Determining the sensitive parameters of WRF model for the prediction of Tropical cyclones in Bay of Bengal using Global sensitivity analysis and Machine learning
Harish Baki, Sandeep Chinta, C. Balaji, Balaji Srinivasan

TL;DR
This study identifies the most influential WRF model parameters for tropical cyclone prediction in the Bay of Bengal using global sensitivity analysis and machine learning, leading to improved forecast accuracy.
Contribution
It applies three global sensitivity analysis methods to determine key parameters, and optimizes them to enhance WRF model predictions for tropical cyclones.
Findings
Eight parameters contribute 80-90% to sensitivity scores.
Sobol' method with Gaussian process regression is reliable with over 200 samples.
Optimal parameters improve wind prediction accuracy by 19.65%.
Abstract
The present study focuses on identifying the parameters from the Weather Research and Forecasting (WRF) model that strongly influence the prediction of tropical cyclones over the Bay of Bengal (BoB) region.

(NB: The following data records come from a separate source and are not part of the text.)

@[simp] theorem State.showTemp_frame (s : State) (die : Nat) (t : Int) :
    (State.showTemp s die t).prs.pmem = s.prs.pmem ∧ (State.showTemp s die t).pending = s.pending := by
  simp [State.showTemp, *]

@[simp] theorem State.junction_frame (s : State) (die : Nat) (t : Int) :
    (State.junction s die t).prs.pmem = s.prs.pmem ∧ (State.junction s die t).pending = s.pending := by
  simp [State.junction, *]

@[simp] theorem State.meterDrop_frame (s : State) :
    (State.meterDrop s).prs.pmem = s.prs.pmem ∧ (State.meterDrop s).pending = s.pending := by
  simp [State.meterDrop, *]

@[simp] theorem State.meterTake_frame (s : State) (f : List Byte) (d : Option Nat) :
    (State.meterTake s f d).prs.pmem = s.prs.pmem ∧ (State.meterTake s f d).pending = s.pending := by
  simp [State.meterTake, *]

@[simp] theorem State.meterFrame_frame (s : State) (f : List Byte) :
    (State.meterFrame s f).prs.pmem = s.prs.pmem ∧ (State.meterFrame s f).pending = s.pending := by
  simp [State.meterFrame, *] <;> (repeat' (first | apply And.intro | intro _ | (simp [*]; done) | split | (rw [pm_foldl]) | (rw [pd_foldl]) | (rw [pm_foldl2]) | (rw [pd_foldl2])))

@[simp] theorem State.tdoOut_frame (s : State) (v : Nat) :
    (State.tdoOut s v).prs.pmem = s.prs.pmem ∧ (State.tdoOut s v).pending = s.pending := by
  simp [State.tdoOut, *]

@[simp] theorem State.clockOne_frame (s : State) (k : Nat) (ppm : Int) (stopped : Bool) :
    (State.clockOne s k ppm stopped).prs.pmem = s.prs.pmem ∧ (State.clockOne s k ppm stopped).pending = s.pending := by
  simp [State.clockOne, *]

@[simp] theorem State.crossingDrop_frame (s : State) (c : Nat) :
    (State.crossingDrop s c).prs.pmem = s.prs.pmem ∧ (State.crossingDrop s c).pending = s.pending := by
  simp [State.crossingDrop, *] <;> (repeat' (first | apply And.intro | intro _ | (simp [*]; done) | split | (rw [pm_foldl]) | (rw [pd_foldl]) | (rw [pm_foldl2]) | (rw [pd_foldl2])))

@[simp] theorem State.crossingMiss_frame (s : State) (c : Nat) (first inj : Bool) :
    (State.crossingMiss s c first inj).prs.pmem = s.prs.pmem ∧ (State.crossingMiss s c first inj).pending = s.pending := by
  simp [State.crossingMiss, *]

@[simp] theorem State.roscorFall_frame (s : State) :
    (State.roscorFall s).prs.pmem = s.prs.pmem ∧ (State.roscorFall s).pending = s.pending := by
  simp [State.roscorFall, *]

@[simp] theorem State.rosFrame_frame (s : State) (good : Bool) (f : State → State) (h2 : ∀ y0, (f y0).prs.pmem = y0.prs.pmem ∧ (f y0).pending = y0.pending) :
    (State.rosFrame s good f).prs.pmem = s.prs.pmem ∧ (State.rosFrame s good f).pending = s.pending := by
  simp [State.rosFrame, *]

@[simp] theorem State.seatLock_frame (s : State) (pnum : Nat) (ta : Nat) (rx : Nat) :
    (State.seatLock s pnum ta rx).prs.pmem = s.prs.pmem ∧ (State.seatLock s pnum ta rx).pending = s.pending := by
  simp [State.seatLock, *]

@[simp] theorem State.seatJudge_frame (s : State) (same : Bool) :
    (State.seatJudge s same).prs.pmem = s.prs.pmem ∧ (State.seatJudge s same).pending = s.pending := by
  simp [State.seatJudge, *]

Three global sensitivity analysis (SA) methods namely the Morris One-at-A-Time (MOAT), Multivariate Adaptive Regression Splines (MARS), and surrogate-based Sobol' are employed to identify the most sensitive parameters out of 24 tunable parameters corresponding to seven parameterization schemes of the WRF model. Ten tropical cyclones across different categories, such as cyclonic storms, severe cyclonic storms, and very severe cyclonic storms over BoB between 2011 and 2018, are selected in this study. The sensitivity scores of 24 parameters are evaluated for eight meteorological variables. The parameter sensitivity results are consistent across three SA methods for all the variables,…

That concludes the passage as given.